BENARD INJENDI…………………………...…..APPELLANT

AND

REPUBLIC……………….…………..………….RESPONDENT

(Being an appeal from conviction and sentence in Butali SRMC CR.  Case No. 301 of 2011 dated 06. 06. 2011 by Hon. S. N. Abuya, SRM)

JUDGMENT

Introduction

1. The appellant was convicted on his own plea of guilty to the charge of defilement contrary to Section 8(1) as read with Section 8(3) of the SOA No. 3 of 2006, the particulars being that on the 23rd day of November, 2010 in Kakamea North District within Western Province intentionally and unlawfully inserted his genital organ namely penis to the genital organ namely vagina of K.K.L a child aged 14 years.

The Facts

2. The facts of the case are that on the 22 day of November, 2010 at 2. 00pm, the complainant who was by then aged 14 years and a pupil at [particulars withheld], Primary School was approached by the appellant and offered Ksh.100/- in exchange for sex.  The two set off to a nearby bush where the appellant penetrated the complainant.  While they were in the act, a neighbour found them and on seeing the neighbour, the appellant ran away.  After one month, the complainant discovered here periods were not coming and later on, her parents discovered that the complainant was pregnant.  She was taken to the hospital where it was confirmed that the complainant was pregnant. The P3 form was produced as an exhibit.  Thereafter, the appellant was arrested and charged.  Upon conviction, the appellant was sentenced to twenty (20) years imprisonment.

The Appeal

3. The appellant felt aggrieved by both conviction and sentence and filed this appeal premised on grounds that:-

(1)  The trial court erred in law in convicting the appellant in respect of the charge of defilement when the plea was not unequivocal.

(2) The trial Magistrate erred in law in convicting the appellant for the charge of defilement when the charge was stated in English Language which the appellant did not understand.

(3) The learned trial Magistrate erred in law in totally ignoring all the mandatory requirement governing the taking of pleas.

(4) The learned trial Magistrate erred in law in convicting the appellant on the charge of defilement when the facts as appearing on the proceedings did not support the charge.

(5) The learned trial Magistrate erred in law in failure to explain at all the ingredients of the offence of defilement at the time of taking the plea.

Reasons wherefore the appellant prays that the appeal be allowed, conviction quashed and sentence set aside.

Submissions

4. At the hearing of this appeal the appellant was represented by Mr.
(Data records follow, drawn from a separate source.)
/-! ### INIT (R240) -/

/-- Cold start, warm reset, end of an inspection: INIT, the pool empty, every queue empty at GEN 0 with its watermark state
below (R240); an XON is sent where XOFF was (R345). Requests that wait at the ports are answered by what they then meet. -/
def qmInit (d : Dev) : Dev :=
  let d1 := forEach (d.qm.queues.map (·.1)) d (fun q d =>
    if d.flag (QD_STAT_ABOVE q) then pfcSend q false (d.set (QD_STAT_ABOVE q) 0) else d)
  { d1.set QM_STATUS_STATE 2 with qm := { passStart := d1.tb, work := d1.qm.work, turn := d1.qm.turn,
                                          hostTill := d1.qm.hostTill, cmdTill := d1.qm.cmdTill } }
/-- QM_INIT_DONE: RUN. POOL_LOW is armed where the free count is at or above its level (R242). -/
def qmInitDone (d : Dev) : Dev :=
  if d.get QM_STATUS_STATE = 2 then
    let d1 := d.set QM_STATUS_STATE 0
    { d1 with qm := { d1.qm with lowArm := d1.get QM_POOL_LOW_LEVEL == 0 || decide (d1.get QM_POOL_LOW_LEVEL ≤ poolFree d1) } }
  else d

/-! ### Host commands (R237, R239, R241, R243, R248) -/

/-- A host write that the closed queue manager ignores (R241). -/
def qmHost (f : Dev → Dev) (d : Dev) : Dev := if d.get QM_STATUS_STATE = 1 then d.answer .closed else f d
/-- The TB at which the BUSY of a command that starts now clears: within 1 µs (R243, R248), at an open instant. -/
def busyTill (d : Dev) : Nat := d.tb + 1 + Config.freeNat d.ctl.fresh % 4000
/-- A QM_Q_CMD command ends: QM_Q_CMD_STAT shows its code. -/
def qCmdEnd (c : Resp) (d : Dev) : Dev := (d.set QM_Q_CMD_STAT_RESULT c.code).answer c
/-- A write of QM_Q_CMD: RETRY while a command is in progress (R248). -/
def qCmdOpen (f : Dev → Dev) (d : Dev) : Dev :=
  qmHost (fun d => if d.tb < d.qm.cmdTill then d.answer .retry else f d) d
/-- A QM_Q_CMD command starts: INIT answers RETRY, the pointers are compared. -/
def qCmd (q : Nat) (f : Dev → Dev) (d : Dev) : Dev :=
  qCmdOpen (fun d =>
    let d0 : Dev := ({ d with qm := { d.qm with cmdTill := busyTill d } } : Dev).bump.set QM_Q_CMD_STAT_ABORT_LATE 0
    if d0.get QM_STATUS_STATE = 2 then qCmdEnd .retry d0
    else
      let (bad, d1) := ptrCheck q d0
      if bad then qCmdEnd .ecc d1 else f d1) d
/-- Whether cells of the queue's next generation are still quarantined (R239). -/
def nextGenBusy (d : Dev) (q : Nat) : Bool :=
  d.qm.pool.any (fun p => match p.2 with
    | some c => c.q == q && c.quar && c.gen == ((d.queue q).gen + 1) % 256
    | none => false)
/-- QUEUE_RESET. -/
def qmReset (q : Nat) (d : Dev) : Dev :=
  qCmd q (fun d => if nextGenBusy d q then qCmdEnd .retry d else qCmdEnd .ok (queueReset q d)) d
/-- ABORT_PKT (R248). With no open packet it does nothing, or comes late where the packet was completed in its cycle
(R230). In COMMIT mode the packet is failed as by R221 and holds the lock until its QCOMMIT (log 58). -/
def qmAbort (q : Nat) (d : Dev) : Dev :=
  qCmd q (fun d => match (d.queue q).lock with
    | none => qCmdEnd .ok (if (d.queue q).doneAt = some d.qclk then d.set QM_Q_CMD_STAT_ABORT_LATE 1 else d)
    | some s =>
      if qMode d q = 2 then qCmdEnd .ok (d.setQueue q { d.queue q with failed := true })
      else
        let d1 := truncate q d
        qCmdEnd .ok (d1.setQueue q { d1.queue q with discard := s :: (d1.queue q).discard })) d
/-- CLR_STATS of a queue. -/
def qmClrStats (q : Nat) (d : Dev) : Dev :=
  qCmd q (fun d => qCmdEnd .ok ((d.set (QD_DROP_WORDS q) 0).set (QD_STAT_WM_COUNT q) 0)) d

/-- A write of QM_HOST_CMD: RETRY while BUSY is 1 (R243). -/
def hostCmdOpen (f : Dev → Dev) (d : Dev) : Dev :=
  qmHost (fun d => if d.tb < d.qm.hostTill then d.answer .retry else f d) d
/-- A host command starts: BUSY is 1 until an open instant within 1 µs (R243). -/
def hostCmd (f : Dev → Dev) (d : Dev) : Dev :=
  hostCmdOpen (fun d => f ({ d with qm := { d.qm with hostTill := busyTill d } } : Dev).bump) d
/-- The host's push (R243, Table 6-15): one narrow word from QM_HOST_DATA0 and 1, with its VB. -/
def hostPush (q : Nat) (eop : Bool) (vb : Nat) (d : Dev) : Dev :=
  hostCmd (fun d =>
    let v := d.get (QM_HOST_DATA_DATA 0) + 2 ^ 32 * d.get (QM_HOST_DATA_DATA 1)
    let (c, _, d1) := qPush (0x5C, 0) q (narrowWords [BitVec.ofNat 64 v] eop vb) d
    (d1.set QM_HOST_STAT_RESP c.code).answer .ok) d
/-- The host's pop (R243): one wide word and its tag. -/
def hostPop (q : Nat) (d : Dev) : Dev :=
  hostCmd (fun d =>
    let (c, ws, d1) := qPop (0x5C, 0) q 1 false d
    let d2 := (d1.set QM_HOST_STAT_RESP c.code).set QM_HOST_STAT_EMPTY (b2n ws.isEmpty)
    (match ws with
      | [] => d2
      | w :: _ =>
        let d3 := forEach (List.range 8) d2 (fun i d => d.set (QM_HOST_DATA_DATA i) (leNat ((w.data.drop (4 * i)).take 4)))
        (((d3.set QM_HOST_STAT_END (b2n w.fin)).set QM_HOST_STAT_TRUNC (b2n w.trunc)).set QM_HOST_STAT_ERR (b2n w.err)).set
          QM_HOST_STAT_VB w.vb).answer .ok) d

/-- A write of QD_CFG (R254). -/
def qdCfgWrite (q v : Nat) (d : Dev) : Dev :=
  qmHost (fun d =>
    let fs := queueAt q (0x00900000 + 0x20 * q)
    let en := bitAt v 31
    let was := d.flag (QD_CFG_EN q)
    let mode := limitTo (.zeroAt 3) (bitsAt v 29 2)
    let changes := mode != d.get (QD_CFG_MODE q) || bitsAt v 28 1 != d.get (QD_CFG_PACK q) ||
      bitsAt v 26 1 != d.get (QD_CFG_KEY_EN q) || bitsAt v 20 6 != d.get (QD_CFG_KEY_IDX q)
    let cons := d.get (QD_BIND_CONS q)
    if was && en && changes then d.answer .perm
    else if en && decide (0x58 ≤ cons ∧ cons ≤ 0x5B) && !bitAt v 26 then d.answer .perm
    else
      (withAttn q (fun d =>
        let d1 : Dev := { d with ctl := writeFlds d.ctl false v fs }
        if was && !en then queueReset q d1 else d1) d).answer .ok) d
/-- A write of QD_WM.LEVEL (R232): ABOVE follows without an event. -/
def watermarkWrite (q level : Nat) (d : Dev) : Dev :=
  qmHost (fun d =>
    let d1 := d.set (QD_WM_LEVEL q) level
    let l := d1.get (QD_WM_LEVEL q)
    let above := l != 0 && decide (l ≤ (d1.queue q).occ)
    let d2 := d1.set (QD_STAT_ABOVE q) (b2n above)
    (if above = d.flag (QD_STAT_ABOVE q) then d2 else pfcSend q above d2).answer .ok) d
/-- A write of QM_POOL_LOW.LEVEL (R242). -/
def poolLowWrite (level : Nat) (d : Dev) : Dev :=
  qmHost (fun d =>
    let d1 := d.set QM_POOL_LOW_LEVEL level
    ({ d1 with qm := { d1.qm with lowArm := d1.get QM_POOL_LOW_LEVEL == 0 || decide (d1.get QM_POOL_LOW_LEVEL ≤ poolFree d1) } } : Dev).answer .ok) d
/-- A binding as it is stored: a value Table 6-3 does not list is stored as 0xFF (R207). -/
def bindStored (v ports : Nat) : Nat := if v < ports ∨ (0x40 ≤ v ∧ v ≤ 0x5C) then v else 0xFF
/-- A write of QD_BIND (R207, R255). -/
def qdBindWrite (q v : Nat) (d : Dev) : Dev :=
  qmHost (fun d => ((d.set (QD_BIND_CONS q) (bindStored (bitsAt v 8 8) 0x20)).set (QD_BIND_PROD q)
    (bindStored (bitsAt v 0 8) 0x40)).answer .ok) d

/-! ### The meanings -/

/-- POOL_SWEEP (R238). -/
def execPoolSweep (s : State) : Host.Outcome State Fault Refusal := run s poolSweep
/-- QM_INIT_DONE (R240). -/
def execQmInitDone (s : State) : Host.Outcome State Fault Refusal := run s qmInitDone
/-- QUEUE_RESET (R237, R239). -/
def execQueueReset (q : Fin 16384) (s : State) : Host.Outcome State Fault Refusal := run s (qmReset q)
/-- ABORT_PKT (R248). -/
def execAbortPkt (q : Fin 16384) (s : State) : Host.Outcome State Fault Refusal := run s (qmAbort q)
/-- Q_CLR_STATS (R248). -/
def execQClrStats (q : Fin 16384) (s : State) : Host.Outcome State Fault Refusal := run s (qmClrStats q)
/-- HOST_PUSH (R243). -/
def execHostPush (q : Fin 16384) (eop : Bool) (vb : Fin 8) (s : State) : Host.Outcome State Fault Refusal :=
  run s (hostPush q eop vb)
/-- HOST_POP (R243). -/
def execHostPop (q : Fin 16384) (s : State) : Host.Outcome State Fault Refusal := run s (hostPop q)
/-- QD_CFG_WRITE (R254). -/
def execQdCfgWrite (q : Fin 16384) (v : Word) (s : State) : Host.Outcome State Fault Refusal := run s (qdCfgWrite q v.toNat)
/-- WATERMARK_LEVEL_WRITE (R232). -/
def execWatermarkLevelWrite (q : Fin 16384) (level : BitVec 22) (s : State) : Host.Outcome State Fault Refusal :=
  run s (watermarkWrite q level.toNat)
/-- POOL_LOW_LEVEL_WRITE (R242). -/
def execPoolLowLevelWrite (level : BitVec 19) (s : State) : Host.Outcome State Fault Refusal := run s (poolLowWrite level.toNat)

end Sys2Proof.Machine
end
Shivega Advocate, while the respondent was represented by Mr. Samson Ng’etich prosecution counsel. Mr. Shivega continued grounds 1 and 2 to form ground 1, while grounds 3 stood alone as ground 2 and grounds 4 and 5 formed ground3.  In essence counsel contended that the plea was not unequivocal and that the facts were not clear so that the appellant, though admitting the facts did not understand what he was admitting to.

5. Counsel further submitted that the lower court record does not show in which language the proceedings were, nor is there a record of the language which the appellant preferred to use.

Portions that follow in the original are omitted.